--- Task item ---
Starting at the line that holds "a memory. -/", transcribe every line to the end of the data exactly; include no other lines.

--- Saved data entries ---
--------------------------------------------------

-- ==== Sys2Proof/Laws/Maps.lean ====
section
/-!
SUPPORT. Laws/Maps.lean: the sparse maps: what is read after a write, and the canonical form that every operation keeps.
-/
namespace Sys2Proof.Machine
variable {α : Type}

/-! ### Reading after a write -/

theorem mget_mput_same (d : α) (k : Nat) (v : α) (m : List (Nat × α)) : mget d (mput k v m) k = v := by
  induction m with
  | nil => simp [mput, mget]
  | cons e rest ih =>
    obtain ⟨i, w⟩ := e
    simp only [mput]
    split
    · simp [mget]
    · split
      · simp [mget]
      · simp_all [mget]

theorem mget_mput_ne (d : α) {j k : Nat} (v : α) (m : List (Nat × α)) (h : j ≠ k) : mget d (mput k v m) j = mget d m j := by
  induction m with
  | nil => simp [mput, mget, Ne.symm h]
  | cons e rest ih =>
    obtain ⟨i, w⟩ := e
    simp only [mput]
    split
    · simp [mget, Ne.symm h]
    · split
      · subst_vars
        simp [mget, Ne.symm h]
      · simp [mget, ih]

theorem mget_mdel_same (d : α) (k : Nat) (m : List (Nat × α)) : mget d (mdel k m) k = d := by
  induction m with
  | nil => rfl
  | cons e rest ih =>
    obtain ⟨i, w⟩ := e
    simp only [mdel]
    split
    · exact ih
    · simp_all [mget]

theorem mget_mdel_ne (d : α) {j k : Nat} (m : List (Nat × α)) (h : j ≠ k) : mget d (mdel k m) j = mget d m j := by
  induction m with
  | nil => rfl
  | cons e rest ih =>
    obtain ⟨i, w⟩ := e
    simp only [mdel]
    split
    · subst_vars
      simp [mget, Ne.symm h, ih]
    · simp [mget, ih]

@[simp] theorem mget_mset_same [DecidableEq α] (d : α) (k : Nat) (v : α) (m : List (Nat × α)) : mget d (mset d k v m) k = v := by
  unfold mset
  split
  · subst_vars
    exact mget_mdel_same ..
  · exact mget_mput_same ..

theorem mget_mset_ne [DecidableEq α] (d : α) {j k : Nat} (v : α) {m : List (Nat × α)} (h : j ≠ k) : mget d (mset d k v m) j = mget d m j := by
  unfold mset
  split
  · exact mget_mdel_ne _ _ h
  · exact mget_mput_ne _ _ _ h

theorem mfind_mput_same (k : Nat) (v : α) (m : List (Nat × α)) : mfind (mput k v m) k = some v := by
  induction m with
  | nil => simp [mput, mfind]
  | cons e rest ih =>
    obtain ⟨i, w⟩ := e
    simp only [mput]
    split
    · simp [mfind]
    · split
      · simp [mfind]
      · simp_all [mfind]

theorem mfind_mput_ne {j k : Nat} (v : α) (m : List (Nat × α)) (h : j ≠ k) : mfind (mput k v m) j = mfind m j := by
  induction m with
  | nil => simp [mput, mfind, Ne.symm h]
  | cons e rest ih =>
    obtain ⟨i, w⟩ := e
    simp only [mput]
    split
    · simp [mfind, Ne.symm h]
    · split
      · subst_vars
        simp [mfind, Ne.symm h]
      · simp [mfind, ih]

/-! ### The canonical form -/

theorem risingFrom_mono {lo hi : Nat} {m : List (Nat × α)} (h : lo ≤ hi) (r : risingFrom hi m = true) : risingFrom lo m = true := by
  cases m with
  | nil => rfl
  | cons e rest =>
    obtain ⟨i, w⟩ := e
    simp only [risingFrom, Bool.and_eq_true, decide_eq_true_eq] at r ⊢
    exact ⟨Nat.le_trans h r.1, r.2⟩

theorem risingFrom_filter {p : Nat × α → Bool} {lo : Nat} {m : List (Nat × α)} (r : risingFrom lo m = true) :
    risingFrom lo (m.filter p) = true := by
  induction m generalizing lo with
  | nil => rfl
  | cons e rest ih =>
    obtain ⟨i, w⟩ := e
    simp only [risingFrom, Bool.and_eq_true, decide_eq_true_eq] at r
    simp only [List.filter_cons]
    split
    · simp only [risingFrom, Bool.and_eq_true, decide_eq_true_eq]
      exact ⟨r.1, ih r.2⟩
    · exact risingFrom_mono (by omega) (ih r.2)

theorem mdel_eq_filter (k : Nat) (m : List (Nat × α)) : mdel k m = m.filter (fun e => decide (e.1 ≠ k)) := by
  induction m with
  | nil => rfl
  | cons e rest ih =>
    obtain ⟨i, w⟩ := e
    by_cases h : i = k <;> simp [mdel, h, ih]

theorem risingFrom_mput {lo k : Nat} {v : α} {m : List (Nat × α)} (h : lo ≤ k) (r : risingFrom lo m = true) :
    risingFrom lo (mput k v m) = true := by
  induction m generalizing lo with
  | nil => simpa [mput, risingFrom] using h
  | cons e rest ih =>
    obtain ⟨i, w⟩ := e
    simp only [risingFrom, Bool.and_eq_true, decide_eq_true_eq] at r
    simp only [mput]
    split
    · simp only [risingFrom, Bool.and_eq_true, decide_eq_true_eq]
      exact ⟨h, by omega, r.2⟩
    · split
      · subst_vars
        simp only [risingFrom, Bool.and_eq_true, decide_eq_true_eq]
        exact r
      · simp only [risingFrom, Bool.and_eq_true, decide_eq_true_eq]
        exact ⟨r.1, ih (by omega) r.2⟩

theorem mem_mput {k : Nat} {v : α} {m : List (Nat × α)} {e : Nat × α} (h : e ∈ mput k v m) : e = (k, v) ∨ e ∈ m := by
  induction m with
  | nil => exact .inl (by simpa [mput] using h)
  | cons a rest ih =>
    obtain ⟨i, w⟩ := a
    simp only [mput] at h
    split at h
    · simpa using h
    · split at h
      · rcases List.mem_cons.1 h with h | h
        · exact .inl h
        · exact .inr (List.mem_cons_of_mem _ h)
      · rcases List.mem_cons.1 h with h | h
        · exact .inr (h ▸ List.mem_cons_self ..)
        · exact (ih h).imp_right (List.mem_cons_of_mem _)

theorem canonical_filter [DecidableEq α] {d : α} {p : Nat × α → Bool} {m : List (Nat × α)} (h : canonical d m = true) :
    canonical d (m.filter p) = true := by
  simp only [canonical, Bool.and_eq_true, List.all_eq_true] at h ⊢
  exact ⟨risingFrom_filter h.1, fun e he => h.2 e (List.mem_filter.1 he).1⟩

/-- A write keeps the canonical form, whatever is written. -/
theorem canonical_mset [DecidableEq α] {d : α} (k : Nat) (v : α) {m : List (Nat × α)} (h : canonical d m = true) :
    canonical d (mset d k v m) = true := by
  unfold mset
  split
  · rw [mdel_eq_filter]
    exact canonical_filter h
  · rename_i hv
    simp only [canonical, Bool.and_eq_true, List.all_eq_true, decide_eq_true_eq] at h ⊢
    refine ⟨risingFrom_mput (Nat.zero_le _) h.1, fun e he => ?_⟩
    rcases mem_mput he with rfl | he
    · exact hv
    · exact h.2 e he

/-! ### Byte memories -/

@[simp] theorem Memory.wf_nil : Memory.wf [] = true := rfl

/-- Writing bytes keeps the canonical form of a memory. -/
theorem Memory.wf_memWrite (m : Mem) (a : Nat) (l : List Byte) (h : Memory.wf m = true) : Memory.wf (memWrite m a l) = true := by
  induction l generalizing m a with
  | nil => exact h
  | cons b rest ih => exact ih _ _ (canonical_mset a b h)

/-- Zeroing bytes keeps it. -/
theorem Memory.wf_memZero (m : Mem) (a n : Nat) (h : Memory.wf m = true) : Memory.wf (memZero m a n) = true := canonical_filter h

/-- Writing one byte keeps it. -/
theorem Memory.wf_mset (m : Mem) (a : Nat) (b : Byte) (h : Memory.wf m = true) : Memory.wf (mset 0 a b m) = true := canonical_mset a b h

theorem memByte_mset (m : Mem) (a k : Nat) (b : Byte) : memByte (mset 0 a b m) k = if k = a then b else memByte m k := by
  unfold memByte
  split
  · subst_vars
    exact mget_mset_same ..
  · exact mget_mset_ne _ _ ‹_›

end Sys2Proof.Machine
end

--------------------------------------------------

--- Finished exercise ---
/-- Writing bytes keeps the canonical form of a memory. -/
theorem Memory.wf_memWrite (m : Mem) (a : Nat) (l : List Byte) (h : Memory.wf m = true) : Memory.wf (memWrite m a l) = true := by
  induction l generalizing m a with
  | nil => exact h
  | cons b rest ih => exact ih _ _ (canonical_mset a b h)

/-- Zeroing bytes keeps it. -/
theorem Memory.wf_memZero (m : Mem) (a n : Nat) (h : Memory.wf m = true) : Memory.wf (memZero m a n) = true := canonical_filter h

/-- Writing one byte keeps it. -/
theorem Memory.wf_mset (m : Mem) (a : Nat) (b : Byte) (h : Memory.wf m = true) : Memory.wf (mset 0 a b m) = true := canonical_mset a b h

theorem memByte_mset (m : Mem) (a k : Nat) (b : Byte) : memByte (mset 0 a b m) k = if k = a then b else memByte m k := by
  unfold memByte
  split
  · subst_vars
    exact mget_mset_same ..
  · exact mget_mset_ne _ _ ‹_›

end Sys2Proof.Machine
end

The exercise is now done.